Quoting Richard Braun (2014-09-23 17:23:49)
> On Tue, Sep 23, 2014 at 05:09:30PM +0200, Thomas Schwinge wrote:
> > For me, the question rather is, what constitutes the releases that we
> > publish?  Some new, exciting features (including considerable bug fixing,
> > code re-writes, re-factoring, and so on), on the one hand, or regular
> > time-based releases on the other (for example, annually).  The former has
> > the process that the new features are added, and then there is a
> > stabilization period where only bug fixes go in, then the release is
> > made, and the latter is basically just a snapshot of the repository at a
> > more or less "random" date.  Due to lack of manpower to maintain a
> > "proper" release process, I see us more on the side of doing snapshots,
> > which we can do any time we like.  Now is a good time, you say?  (I'm not
> > disagreeing -- the previous release having been one year ago.)
> > 
> > Given this, and with our last Hurd release having been 0.5, what would
> > the next version be?  0.5.1?  0.6?  Or, make it obvious that it is just a
> > snapshot, and thus call that GNU Hurd 20140923 or similar?
> 
> I suggest time-based releases, using a 0.x scheme (until the major
> number can be bumped to 1), so a 0.6 release.

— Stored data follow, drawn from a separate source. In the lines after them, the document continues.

theorem witness_LastBufChangesOnlySo :
    ends (step (onTurns [.engine] (running 1))) (fun t => t.lastBuf != (running 1).lastBuf) = true ∧
    ends (step (onAccess (cmdOp .lastBlank) (withLast 64))) (fun t => t.lastBuf != (withLast 64).lastBuf) = true ∧
    ends (step (onAccess (.write 0x12F 1 1) State.reset)) (fun t => t.lastBuf != State.reset.lastBuf) = true ∧
    ends (step (onTurns [.reset] (withLast 64))) (fun t => t.lastBuf != (withLast 64).lastBuf) = true := by decide

theorem witness_FbChangesOnlyByTheHost :
    nextTurn (onAccess (.write 0x10BFC 4 1) State.reset) ≠ .reset ∧
    ends (step (onAccess (.write 0x10BFC 4 1) State.reset)) (fun t => t.fb != State.reset.fb) = true ∧
    ends (step (onAccess (.write 0x10BFC 4 1) (running 1))) (fun t => t.fb == (running 1).fb && t.bwe) = true := by decide

theorem witness_RunningCommandIsIsolatedFromTheHost :
    (onAccess (.write 0x100 4 1) (running 1)).busy = true ∧ nextTurn (onAccess (.write 0x100 4 1) (running 1)) = .host ∧
    ends (step (onAccess (.write 0x100 4 1) (running 1))) (fun t => t.bwe) = true := by decide

/-- An enabled engine turn, an acceptance, a reset, and a turn that leaves ITEMS. -/
theorem witness_ItemsCountsEngineSteps :
    (nextTurn (onTurns [.engine] (running 0)) = .engine ∧ (running 0).busy = true ∧
      (running 0).pos < (running 0).cmdItems.length ∧ (running 0).q.length < (running 0).params.outDepth ∧
      ends (step (onTurns [.engine] (running 0))) (fun t => t.items == 1) = true) ∧
    (let s : State := { State.reset with items := 9 }
     s.busy = false ∧ ends (step (onAccess (cmdOp (.animate false false)) s)) (fun t => t.busy && t.items == 0) = true ∧
     nextTurn (onTurns [.reset] s) = .reset ∧ ends (step (onTurns [.reset] s)) (fun t => t.items == 0) = true ∧
     nextTurn (onTurns [.engine] s) ≠ .reset ∧
     ends (step (onTurns [.engine] s)) (fun t => !t.busy && t.items == 9) = true) := by decide

theorem witness_OutputOrderIsKept :
    goesOn (nextTurn (onTurns [.engine] (running 1))) = true ∧ ends (step (onTurns [.engine] (running 1))) (fun _ => true) = true ∧
    goesOn (nextTurn (onTurns [.sink true] { running 1 with q := [.delay .rs 1] })) = true := by decide

end Sys2Proof.Machine.Tests
end

/-! ### What a decoded word is, and the state a host access acts in -/

section
namespace Sys2Proof

/-- R64: the word its fields give back, from the number its opcode field holds. -/
theorem cmd32_of_opField {w : Word} {op : BitVec 4} (ho : opField w = op.toNat) (hr : reservedClear w = true) :
    cmd32 op (tFlag w) (hFlag w) = w := by
  rw [← (BitVec.eq_of_toNat_eq ho : w.extractLsb' 0 4 = op)]
  exact cmd32_of_fields w hr

/-- R66: the same for a command other than ANIMATE, whose flags are 0. -/
theorem cmd32_of_decodePlain {w : Word} {i j : Instr} (op : BitVec 4) (ho : opField w = op.toNat)
    (h : decodePlain w i = .ok j) : j = i ∧ cmd32 op false false = w := by
  obtain ⟨rfl, hr, ht, hh⟩ := (decodePlain_ok_iff w i j).1 h
  exact ⟨rfl, by simpa [ht, hh] using cmd32_of_opField ho hr⟩

/-- R65, R66: a word that decodes to a command is that command's word. -/
theorem encode_of_decode {w : Word} {i : Instr} (h : decode w = .ok i) : encode i = w := by
  unfold decode at h
  split at h
  case h_1 ho => obtain ⟨rfl, e⟩ := cmd32_of_decodePlain 0 ho h; exact e
  case h_2 ho => obtain ⟨rfl, e⟩ := cmd32_of_decodePlain 1 ho h; exact e
  case h_3 ho =>
    split at h
    · cases h
    · rename_i hr
      cases h
      exact cmd32_of_opField ho (by simpa using hr)
  case h_4 ho => obtain ⟨rfl, e⟩ := cmd32_of_decodePlain 3 ho h; exact e
  case h_5 ho => obtain ⟨rfl, e⟩ := cmd32_of_decodePlain 4 ho h; exact e
  case h_6 ho => obtain ⟨rfl, e⟩ := cmd32_of_decodePlain 5 ho h; exact e
  case h_7 => cases h

end Sys2Proof

namespace Sys2Proof.Machine

open Sys2Proof

section
variable (rest : List HostOp) (resp : BusResp) (s : State)

@[simp] theorem afterHost_busy : (afterHost rest resp s).busy = s.busy := passTurn_busy s
@[simp] theorem afterHost_err : (afterHost rest resp s).err = s.err := passTurn_err s
@[simp] theorem afterHost_lastValid : (afterHost rest resp s).lastValid = s.lastValid := passTurn_lastValid s
@[simp] theorem afterHost_errCode : (afterHost rest resp s).errCode = s.errCode := passTurn_errCode s
@[simp] theorem afterHost_width : (afterHost rest resp s).width = s.width := passTurn_width s
@[simp] theorem afterHost_rsDelay : (afterHost rest resp s).rsDelay = s.rsDelay := passTurn_rsDelay s
@[simp] theorem afterHost_csDelay : (afterHost rest resp s).csDelay = s.csDelay := passTurn_csDelay s
@[simp] theorem afterHost_initDelay : (afterHost rest resp s).initDelay = s.initDelay := passTurn_initDelay s
@[simp] theorem afterHost_holdDelay : (afterHost rest resp s).holdDelay = s.holdDelay := passTurn_holdDelay s
@[simp] theorem afterHost_items : (afterHost rest resp s).items = s.items := passTurn_items s
@[simp] theorem afterHost_lastBuf : (afterHost rest resp s).lastBuf = s.lastBuf := passTurn_lastBuf s
@[simp] theorem afterHost_fb : (afterHost rest resp s).fb = s.fb := passTurn_fb s
@[simp] theorem afterHost_q : (afterHost rest resp s).q = s.q := passTurn_q s
@[simp] theorem afterHost_ecmd : (afterHost rest resp s).ecmd = s.ecmd := passTurn_ecmd s
@[simp] theorem afterHost_cmdItems : (afterHost rest resp s).cmdItems = s.cmdItems := passTurn_cmdItems s
@[simp] theorem afterHost_pos : (afterHost rest resp s).pos = s.pos := passTurn_pos s
@[simp] theorem afterHost_pendingLast : (afterHost rest resp s).pendingLast = s.pendingLast := passTurn_pendingLast s
@[simp] theorem afterHost_params : (afterHost rest resp s).params = s.params := passTurn_params s
@[simp] theorem afterHost_fbDraw : (afterHost rest resp s).fbDraw = s.fbDraw := passTurn_fbDraw s

end

/-! ### Stores and completion, field by field -/

section
variable (n : Nat) (v : Word) (s : State) (tg : Target)

@[simp] theorem storeTarget_busy : (storeTarget n v s tg).busy = s.busy := by unfold storeTarget; split <;> rfl
@[simp] theorem storeTarget_lastValid : (storeTarget n v s tg).lastValid = s.lastValid := by unfold storeTarget; split <;> rfl
@[simp] theorem storeTarget_errCode : (storeTarget n v s tg).errCode = s.errCode := by unfold storeTarget; split <;> rfl
@[simp] theorem storeTarget_items : (storeTarget n v s tg).items = s.items := by unfold storeTarget; split <;> rfl
@[simp] theorem storeTarget_q : (storeTarget n v s tg).q = s.q := by unfold storeTarget; split <;> rfl
@[simp] theorem storeTarget_ecmd : (storeTarget n v s tg).ecmd = s.ecmd := by unfold storeTarget; split <;> rfl
@[simp] theorem storeTarget_cmdItems : (storeTarget n v s tg).cmdItems = s.cmdItems := by unfold storeTarget; split <;> rfl
@[simp] theorem storeTarget_pos : (storeTarget n v s tg).pos = s.pos := by unfold storeTarget; split <;> rfl
@[simp] theorem storeTarget_params : (storeTarget n v s tg).params = s.params := by unfold storeTarget; split <;> rfl
@[simp] theorem storeTarget_fbDraw : (storeTarget n v s tg).fbDraw = s.fbDraw := by unfold storeTarget; split <;> rfl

These would be snapshots
> of the repositories, and 0.x.y releases would include bug fixes,
> probably based on demand, for highly annoying bugs. As mentioned, one
> release every 6-to-12 months should be enough. The goal here is merely
> to provide specific points in time that others can base their work on
> (the Nix-based distribution comes to mind).

My thoughts exactly.  I'll propose updates for the NEWS files.